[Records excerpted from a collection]
/-- Every core command. -/
theorem exec_core (F : ClosedAll R) (c : Instr) (hc : c.isCore = true) (s t : State) (h : exec c s = .next t) :
    R s t := by
  cases c <;> simp only [Instr.isCore, Bool.false_eq_true] at hc
  case sendNotice p => exact F.sendNotice p s t h
  all_goals
    simp only [exec, execFrameBegin, execControllerFrame, execTurnFalls, execSendAnswer, execRequestOfUnknownKind,
      execCancel, execClaim, execLanded, execLifted, execRelease, execRegionRestart, execQueryHandover,
      execQueryColumn, execQueryStatus, execQueryError, execForce, execFence, execRestore, execGaugeReadingChange,
      execGrantTimeout, execSettleExpiry, execBookingExpiry, execExposureWarning, execExposureExpiry] at h
    injection h with h
    subst h
  case frameBegin p b e =>
    split
    · rcases h : s.presentByte p b e with _ | t
      · exact F.refl _
      · exact F.presentByte h
    · exact F.refl _
  case controllerFrame => exact F.takeBytes _ _ _
  case turnFalls =>
    split
    · split
      · exact F.after (F.link _ _ _) (F.awaitFall _ _ _)
      · exact F.refl _
    · exact F.refl _
  case sendAnswer =>
    split
    · exact F.after (F.link _ _ _) (F.awaitTurn _ _ _)
    · exact F.refl _
  case requestOfUnknownKind =>
    split
    · exact F.refl _
    · split
      · exact F.refl _
      · unfold Reply.answer
        refine F.after (F.pushAnswer _ _ _ _ _) ?_
        refine F.after (F.finish _) ?_
        exact F.after (F.captureLink _ _ _) (F.dropRequest _ _)
  case cancel => exact F.takeRequest _ _ _ _ (F.regionOwner _ _ F.cancelOwner)
  case claim => exact F.takeRequest _ _ _ _ (F.regionOwner _ _ F.claimOwner)
  case landed => exact F.takeRequest _ _ _ _ (F.regionOwner _ _ (F.reportOwner _ F.applyLanded))
  case lifted => exact F.takeRequest _ _ _ _ (F.regionOwner _ _ (F.reportOwner _ F.applyLifted))
  case release => exact F.takeRequest _ _ _ _ (F.regionOwner _ _ (F.reportOwner _ F.applyRelease))
  case regionRestart => exact F.takeRequest _ _ _ _ (F.regionOwner _ _ F.restartOwner)
  case queryHandover p =>
    exact F.takeRequest _ _ _ _ fun b s => by rw [Closed.queryHandoverOwner_st]; exact F.refl _
  case queryColumn p => exact F.takeRequest _ _ _ _ fun b s => by rw [Closed.queryColumnOwner_st]; exact F.refl _
  case queryStatus p => exact F.takeRequest _ _ _ _ fun b s => F.refl _
  case queryError p => exact F.takeRequest _ _ _ _ fun b s => by rw [Closed.queryErrorOwner_st]; exact F.refl _
  case force => exact F.takeRequest _ _ _ _ F.forceOwner
  case fence => exact F.takeRequest _ _ _ _ F.fenceOwner
  case restore => exact F.takeRequest _ _ _ _ F.restoreOwner
  case gaugeReadingChange => exact F.readingChange _ _
  case grantTimeout => exact F.grantTimeout _ _
  case settleExpiry => exact F.settleExpiry _ _
  case bookingExpiry => exact F.bookingExpiry _ _
  case exposureWarning => exact F.exposureWarning _ _
  case exposureExpiry => exact F.exposureExpiry _ _

end ClosedAll
end Sys2Proof.Machine
end

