-- ==== Sys2Proof/Tests/Slice0.lean ====
section
/-! SUPPORT. Tests of the model against the spec's tables and worked examples, and a witness for the hypotheses of each statement. -/
set_option Elab.async false
namespace Sys2Proof.Tests
open Sys2Proof Sys2Proof.Machine

/-! ### Small states -/

/-- The state after a command. -/
def after (c : Instr) (s : State) : State :=
  match exec c s with
  | .next t => t
  | .fault _ | .refused _ => s

/-- The device after reset with every column OPEN, no notice pending and no turn prepared. -/
def base : State :=
  { State.reset with
    columns := State.reset.columns.map fun k => { k with state := .opened }
    links := Vector.replicate 5 { LinkUnit.initial with prepared := false }
    pendingSets := Vector.replicate 5 [] }

def at_ (t : Seconds) (s : State) : State := { s with clock := t }

/-- `p` has sent a request. -/
def ask (p : Port) (k : RequestKind) (body : List Byte) (s : State) : State :=
  s.modLink p fun u => { u with intake := [{ kind := k.code, body := body }] }

def answers (p : Port) (s : State) : List (List Byte) := (s.link p).answers

/-- A record of an AMBIENT bin. -/
def bin (state : HandState) (n : BinNo) (o : Origin) (d : Region) (c : Option ColIx) : Handover where
  state := state
  bin := n
  origin := o
  dest := d
  urgency := 3
  due := .unknown
  heading := 0
  column := c
  target := none
  bookingTimer := if state = .booked then some 300 else none
  holder := none
  doubt := none
  budget := none
  closing := none
  follower := none

def put (h : HNum) (x : Handover) (s : State) : State := s.setHand h (some x)
def stack (c : ColIx) (hs : List HNum) (s : State) : State := s.modCol c fun k => { k with stack := hs }
def inbound (c : ColIx) (hs : List HNum) (s : State) : State := s.modCol c fun k => { k with inbound := hs }
def waits (c : ColIx) (l : List Claim) (s : State) : State := s.modCol c fun k => { k with waitList := l }
def is_ (x : ColState) (c : ColIx) (s : State) : State := s.modCol c fun k => { k with state := x }
def gauge (g : GaugeMode) (r : Reading) (c : ColIx) (s : State) : State :=
  s.modCol c fun k => { k with cfg := { k.cfg with gaugeMode := g }, reading := r }

def claim (r : Region) (robot : Byte) (kind : ClaimKind) (h : HNum) (stamp : Nat) : Claim :=
  { robot := ⟨r, robot⟩, kind := kind, handover := h, stamp := stamp, blocked := false }

/-- Column `c` is GRANTED to a claim for an operation, its notice sent. -/
def granted (c : ColIx) (cl : Claim) (op : Operation) (s : State) : State :=
  s.modCol c fun k =>
    { k with state := .granted, grant := some { claim := cl, op := op, noticeSent := true, timer := some 450 } }

def fencedFor (cause : FenceCause) (c : ColIx) (s : State) : State :=
  s.modCol c fun k => { k with state := .fenced, cause := some cause }

/-- A budget that is not being charged, and one charging. -/
def idleBudget (n : Nat) : Budget := ⟨n, none, false, false, none, none⟩
@[inherit_doc idleBudget] def charging (n : Nat) (t e w : Seconds) : Budget := ⟨n, some t, false, false, some e, some w⟩

abbrev P0 : Port := .region 0
abbrev P1 : Port := .region 1
abbrev P2 : Port := .region 2
abbrev P3 : Port := .region 3

/-! ### Well-formedness, words -/

/-- R137: a fill byte with END low begins no frame. -/
theorem test_ill_formed_fill_byte : (Instr.frameBegin P0 0 false).wellFormed = false := by decide

/-- R138: a frame ends with a byte, and with its last byte alone. -/
theorem test_ill_formed_frames :
    (Instr.controllerFrame P0 []).wellFormed = false ∧
      (Instr.controllerFrame P0 [(0x22, true), (0, true)]).wellFormed = false := by decide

__TASK ITEM__
Write the records out once more. Change nothing.

__PROBLEM SOLUTION__
/-- Every core command. -/
theorem exec_core (F : ClosedAll R) (c : Instr) (hc : c.isCore = true) (s t : State) (h : exec c s = .next t) :
    R s t := by
  cases c <;> simp only [Instr.isCore, Bool.false_eq_true] at hc
  case sendNotice p => exact F.sendNotice p s t h
  all_goals
    simp only [exec, execFrameBegin, execControllerFrame, execTurnFalls, execSendAnswer, execRequestOfUnknownKind,
      execCancel, execClaim, execLanded, execLifted, execRelease, execRegionRestart, execQueryHandover,
      execQueryColumn, execQueryStatus, execQueryError, execForce, execFence, execRestore, execGaugeReadingChange,
      execGrantTimeout, execSettleExpiry, execBookingExpiry, execExposureWarning, execExposureExpiry] at h
    injection h with h
    subst h
  case frameBegin p b e =>
    split
    · rcases h : s.presentByte p b e with _ | t
      · exact F.refl _
      · exact F.presentByte h
    · exact F.refl _
  case controllerFrame => exact F.takeBytes _ _ _
  case turnFalls =>
    split
    · split
      · exact F.after (F.link _ _ _) (F.awaitFall _ _ _)
      · exact F.refl _
    · exact F.refl _
  case sendAnswer =>
    split
    · exact F.after (F.link _ _ _) (F.awaitTurn _ _ _)
    · exact F.refl _
  case requestOfUnknownKind =>
    split
    · exact F.refl _
    · split
      · exact F.refl _
      · unfold Reply.answer
        refine F.after (F.pushAnswer _ _ _ _ _) ?_
        refine F.after (F.finish _) ?_
        exact F.after (F.captureLink _ _ _) (F.dropRequest _ _)
  case cancel => exact F.takeRequest _ _ _ _ (F.regionOwner _ _ F.cancelOwner)
  case claim => exact F.takeRequest _ _ _ _ (F.regionOwner _ _ F.claimOwner)
  case landed => exact F.takeRequest _ _ _ _ (F.regionOwner _ _ (F.reportOwner _ F.applyLanded))
  case lifted => exact F.takeRequest _ _ _ _ (F.regionOwner _ _ (F.reportOwner _ F.applyLifted))
  case release => exact F.takeRequest _ _ _ _ (F.regionOwner _ _ (F.reportOwner _ F.applyRelease))
  case regionRestart => exact F.takeRequest _ _ _ _ (F.regionOwner _ _ F.restartOwner)
  case queryHandover p =>
    exact F.takeRequest _ _ _ _ fun b s => by rw [Closed.queryHandoverOwner_st]; exact F.refl _
  case queryColumn p => exact F.takeRequest _ _ _ _ fun b s => by rw [Closed.queryColumnOwner_st]; exact F.refl _
  case queryStatus p => exact F.takeRequest _ _ _ _ fun b s => F.refl _
  case queryError p => exact F.takeRequest _ _ _ _ fun b s => by rw [Closed.queryErrorOwner_st]; exact F.refl _
  case force => exact F.takeRequest _ _ _ _ F.forceOwner
  case fence => exact F.takeRequest _ _ _ _ F.fenceOwner
  case restore => exact F.takeRequest _ _ _ _ F.restoreOwner
  case gaugeReadingChange => exact F.readingChange _ _
  case grantTimeout => exact F.grantTimeout _ _
  case settleExpiry => exact F.settleExpiry _ _
  case bookingExpiry => exact F.bookingExpiry _ _
  case exposureWarning => exact F.exposureWarning _ _
  case exposureExpiry => exact F.exposureExpiry _ _

end ClosedAll
end Sys2Proof.Machine
end

-- ==== Sys2Proof/Tests/Slice0.lean ====
section
/-! SUPPORT. Tests of the model against the spec's tables and worked examples, and a witness for the hypotheses of each statement. -/
set_option Elab.async false
namespace Sys2Proof.Tests
open Sys2Proof Sys2Proof.Machine

/-! ### Small states -/

/-- The state after a command. -/
def after (c : Instr) (s : State) : State :=
  match exec c s with
  | .next t => t
  | .fault _ | .refused _ => s

/-- The device after reset with every column OPEN, no notice pending and no turn prepared. -/
def base : State :=
  { State.reset with
    columns := State.reset.columns.map fun k => { k with state := .opened }
    links := Vector.replicate 5 { LinkUnit.initial with prepared := false }
    pendingSets := Vector.replicate 5 [] }

def at_ (t : Seconds) (s : State) : State := { s with clock := t }

/-- `p` has sent a request. -/
def ask (p : Port) (k : RequestKind) (body : List Byte) (s : State) : State :=
  s.modLink p fun u => { u with intake := [{ kind := k.code, body := body }] }

def answers (p : Port) (s : State) : List (List Byte) := (s.link p).answers

/-- A record of an AMBIENT bin. -/
def bin (state : HandState) (n : BinNo) (o : Origin) (d : Region) (c : Option ColIx) : Handover where
  state := state
  bin := n
  origin := o
  dest := d
  urgency := 3
  due := .unknown
  heading := 0
  column := c
  target := none
  bookingTimer := if state = .booked then some 300 else none
  holder := none
  doubt := none
  budget := none
  closing := none
  follower := none

def put (h : HNum) (x : Handover) (s : State) : State := s.setHand h (some x)
def stack (c : ColIx) (hs : List HNum) (s : State) : State := s.modCol c fun k => { k with stack := hs }
def inbound (c : ColIx) (hs : List HNum) (s : State) : State := s.modCol c fun k => { k with inbound := hs }
def waits (c : ColIx) (l : List Claim) (s : State) : State := s.modCol c fun k => { k with waitList := l }
def is_ (x : ColState) (c : ColIx) (s : State) : State := s.modCol c fun k => { k with state := x }
def gauge (g : GaugeMode) (r : Reading) (c : ColIx) (s : State) : State :=
  s.modCol c fun k => { k with cfg := { k.cfg with gaugeMode := g }, reading := r }

def claim (r : Region) (robot : Byte) (kind : ClaimKind) (h : HNum) (stamp : Nat) : Claim :=
  { robot := ⟨r, robot⟩, kind := kind, handover := h, stamp := stamp, blocked := false }

/-- Column `c` is GRANTED to a claim for an operation, its notice sent. -/
def granted (c : ColIx) (cl : Claim) (op : Operation) (s : State) : State :=
  s.modCol c fun k =>
    { k with state := .granted, grant := some { claim := cl, op := op, noticeSent := true, timer := some 450 } }

def fencedFor (cause : FenceCause) (c : ColIx) (s : State) : State :=
  s.modCol c fun k => { k with state := .fenced, cause := some cause }

/-- A budget that is not being charged, and one charging. -/
def idleBudget (n : Nat) : Budget := ⟨n, none, false, false, none, none⟩
@[inherit_doc idleBudget] def charging (n : Nat) (t e w : Seconds) : Budget := ⟨n, some t, false, false, some e, some w⟩

abbrev P0 : Port := .region 0
abbrev P1 : Port := .region 1
abbrev P2 : Port := .region 2
abbrev P3 : Port := .region 3

/-! ### Well-formedness, words -/

/-- R137: a fill byte with END low begins no frame. -/
theorem test_ill_formed_fill_byte : (Instr.frameBegin P0 0 false).wellFormed = false := by decide

/-- R138: a frame ends with a byte, and with its last byte alone. -/
theorem test_ill_formed_frames :
    (Instr.controllerFrame P0 []).wellFormed = false ∧
      (Instr.controllerFrame P0 [(0x22, true), (0, true)]).wellFormed = false := by decide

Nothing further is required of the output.